** Opening Material provided block **

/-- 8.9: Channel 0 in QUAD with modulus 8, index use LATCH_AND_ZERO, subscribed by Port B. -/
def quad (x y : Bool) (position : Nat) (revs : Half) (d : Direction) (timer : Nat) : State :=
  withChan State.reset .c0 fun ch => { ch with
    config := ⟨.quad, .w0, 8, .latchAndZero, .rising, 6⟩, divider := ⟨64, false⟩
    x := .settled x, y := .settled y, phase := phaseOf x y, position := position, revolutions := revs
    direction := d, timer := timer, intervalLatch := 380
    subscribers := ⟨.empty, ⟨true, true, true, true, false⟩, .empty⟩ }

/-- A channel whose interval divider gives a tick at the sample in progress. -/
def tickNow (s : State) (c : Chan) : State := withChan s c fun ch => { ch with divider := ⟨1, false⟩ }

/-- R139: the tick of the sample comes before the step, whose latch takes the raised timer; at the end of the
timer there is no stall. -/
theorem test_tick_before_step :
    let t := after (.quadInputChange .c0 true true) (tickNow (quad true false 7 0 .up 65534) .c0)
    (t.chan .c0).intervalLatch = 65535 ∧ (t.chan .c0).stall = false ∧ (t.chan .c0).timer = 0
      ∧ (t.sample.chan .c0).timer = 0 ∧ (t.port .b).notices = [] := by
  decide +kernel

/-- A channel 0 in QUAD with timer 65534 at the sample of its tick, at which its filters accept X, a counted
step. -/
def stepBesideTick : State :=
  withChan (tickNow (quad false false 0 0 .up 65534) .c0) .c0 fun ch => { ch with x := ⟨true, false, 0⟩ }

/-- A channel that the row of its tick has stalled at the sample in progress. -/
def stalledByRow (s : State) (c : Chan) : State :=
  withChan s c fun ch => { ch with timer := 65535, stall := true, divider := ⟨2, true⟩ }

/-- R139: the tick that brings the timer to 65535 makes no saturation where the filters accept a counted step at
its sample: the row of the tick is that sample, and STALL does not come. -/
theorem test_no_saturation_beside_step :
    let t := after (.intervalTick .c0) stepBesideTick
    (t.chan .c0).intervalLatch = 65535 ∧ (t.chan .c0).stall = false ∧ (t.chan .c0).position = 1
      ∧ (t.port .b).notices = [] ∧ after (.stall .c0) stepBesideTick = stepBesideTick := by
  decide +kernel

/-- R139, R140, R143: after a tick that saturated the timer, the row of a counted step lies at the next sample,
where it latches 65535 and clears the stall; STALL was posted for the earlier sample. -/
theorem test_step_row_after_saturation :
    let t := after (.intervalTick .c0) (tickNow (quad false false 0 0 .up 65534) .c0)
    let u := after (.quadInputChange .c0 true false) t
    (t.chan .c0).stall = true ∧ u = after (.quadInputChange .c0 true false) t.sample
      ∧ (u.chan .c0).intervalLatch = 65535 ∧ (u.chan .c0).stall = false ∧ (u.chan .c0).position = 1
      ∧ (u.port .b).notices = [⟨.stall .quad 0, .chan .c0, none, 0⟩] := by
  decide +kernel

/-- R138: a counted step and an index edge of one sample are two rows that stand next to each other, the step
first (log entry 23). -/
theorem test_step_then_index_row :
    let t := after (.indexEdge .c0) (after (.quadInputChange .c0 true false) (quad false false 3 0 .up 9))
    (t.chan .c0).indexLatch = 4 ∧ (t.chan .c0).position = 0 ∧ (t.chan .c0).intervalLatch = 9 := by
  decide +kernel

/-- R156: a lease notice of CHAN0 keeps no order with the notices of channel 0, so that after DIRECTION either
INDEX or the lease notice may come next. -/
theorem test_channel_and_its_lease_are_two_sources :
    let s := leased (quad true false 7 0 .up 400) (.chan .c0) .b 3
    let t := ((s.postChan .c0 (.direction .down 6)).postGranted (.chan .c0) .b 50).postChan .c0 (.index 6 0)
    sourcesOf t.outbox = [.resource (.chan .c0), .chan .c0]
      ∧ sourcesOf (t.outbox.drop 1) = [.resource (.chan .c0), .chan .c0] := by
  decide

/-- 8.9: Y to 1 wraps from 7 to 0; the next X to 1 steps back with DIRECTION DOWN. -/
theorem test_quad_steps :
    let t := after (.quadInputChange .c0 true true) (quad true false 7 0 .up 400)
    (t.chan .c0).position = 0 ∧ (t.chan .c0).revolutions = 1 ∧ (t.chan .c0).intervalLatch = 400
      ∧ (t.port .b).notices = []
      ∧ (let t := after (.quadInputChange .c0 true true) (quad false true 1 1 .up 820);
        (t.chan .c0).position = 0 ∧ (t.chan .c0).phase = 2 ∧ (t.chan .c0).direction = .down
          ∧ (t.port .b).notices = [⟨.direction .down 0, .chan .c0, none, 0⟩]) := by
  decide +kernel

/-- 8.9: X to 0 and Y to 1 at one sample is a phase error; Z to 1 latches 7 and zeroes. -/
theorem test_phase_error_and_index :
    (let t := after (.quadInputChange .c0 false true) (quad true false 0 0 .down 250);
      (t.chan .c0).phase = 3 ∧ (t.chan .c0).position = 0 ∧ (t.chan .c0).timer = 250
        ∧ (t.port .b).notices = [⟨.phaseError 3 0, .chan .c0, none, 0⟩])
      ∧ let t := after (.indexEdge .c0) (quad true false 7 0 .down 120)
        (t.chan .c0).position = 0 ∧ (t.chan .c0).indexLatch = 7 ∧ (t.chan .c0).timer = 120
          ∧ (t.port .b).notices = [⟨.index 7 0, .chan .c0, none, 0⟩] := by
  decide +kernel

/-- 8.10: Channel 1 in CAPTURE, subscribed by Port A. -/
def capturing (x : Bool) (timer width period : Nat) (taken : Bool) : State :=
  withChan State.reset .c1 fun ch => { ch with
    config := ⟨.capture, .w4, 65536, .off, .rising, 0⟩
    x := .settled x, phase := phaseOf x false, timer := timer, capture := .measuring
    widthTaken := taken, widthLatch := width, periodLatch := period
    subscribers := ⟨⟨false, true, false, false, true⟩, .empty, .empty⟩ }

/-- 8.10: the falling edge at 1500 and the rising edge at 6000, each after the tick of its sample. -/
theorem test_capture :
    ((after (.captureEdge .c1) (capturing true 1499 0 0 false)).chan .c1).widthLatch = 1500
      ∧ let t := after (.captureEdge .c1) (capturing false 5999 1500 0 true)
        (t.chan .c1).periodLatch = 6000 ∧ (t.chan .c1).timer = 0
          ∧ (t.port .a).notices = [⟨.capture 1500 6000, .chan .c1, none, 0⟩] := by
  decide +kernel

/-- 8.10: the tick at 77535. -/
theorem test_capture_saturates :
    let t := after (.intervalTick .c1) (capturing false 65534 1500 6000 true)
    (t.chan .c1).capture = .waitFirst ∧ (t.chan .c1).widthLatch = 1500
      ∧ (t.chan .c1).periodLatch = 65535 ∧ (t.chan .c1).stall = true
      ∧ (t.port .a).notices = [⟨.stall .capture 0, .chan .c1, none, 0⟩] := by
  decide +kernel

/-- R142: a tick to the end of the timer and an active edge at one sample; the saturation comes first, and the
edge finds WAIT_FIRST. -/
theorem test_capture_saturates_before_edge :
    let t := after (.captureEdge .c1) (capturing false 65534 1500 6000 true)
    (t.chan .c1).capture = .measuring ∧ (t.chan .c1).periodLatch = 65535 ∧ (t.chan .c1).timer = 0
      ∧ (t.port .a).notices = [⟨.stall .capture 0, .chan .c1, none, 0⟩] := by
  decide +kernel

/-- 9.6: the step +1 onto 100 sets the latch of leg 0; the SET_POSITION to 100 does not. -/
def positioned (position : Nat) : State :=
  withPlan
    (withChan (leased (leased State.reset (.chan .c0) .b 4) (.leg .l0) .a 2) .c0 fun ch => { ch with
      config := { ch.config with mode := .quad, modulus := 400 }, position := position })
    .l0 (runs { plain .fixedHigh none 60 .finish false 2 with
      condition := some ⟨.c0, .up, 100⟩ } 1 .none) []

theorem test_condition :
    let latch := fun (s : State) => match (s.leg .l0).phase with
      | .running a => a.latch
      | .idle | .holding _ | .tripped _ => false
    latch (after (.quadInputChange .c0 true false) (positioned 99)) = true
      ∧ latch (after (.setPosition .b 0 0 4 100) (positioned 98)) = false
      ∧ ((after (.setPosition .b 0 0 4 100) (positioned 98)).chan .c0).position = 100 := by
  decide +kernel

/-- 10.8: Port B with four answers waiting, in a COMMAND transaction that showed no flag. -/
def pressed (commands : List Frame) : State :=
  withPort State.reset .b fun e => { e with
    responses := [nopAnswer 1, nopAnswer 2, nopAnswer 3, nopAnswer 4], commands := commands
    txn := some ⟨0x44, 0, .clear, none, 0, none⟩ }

** Closing Material provided block **

> **Problem requirements**
Keep both end lines and retype everything in the records above from the line containing "(t.chan .c0).position = 0 ∧ (t.chan .c0).indexLatch" through the line containing "withChan State.reset .c1", exactly, with nothing else.

> **Solved problem**
        (t.chan .c0).position = 0 ∧ (t.chan .c0).indexLatch = 7 ∧ (t.chan .c0).timer = 120
          ∧ (t.port .b).notices = [⟨.index 7 0, .chan .c0, none, 0⟩] := by
  decide +kernel

/-- 8.10: Channel 1 in CAPTURE, subscribed by Port A. -/
def capturing (x : Bool) (timer width period : Nat) (taken : Bool) : State :=
  withChan State.reset .c1 fun ch => { ch with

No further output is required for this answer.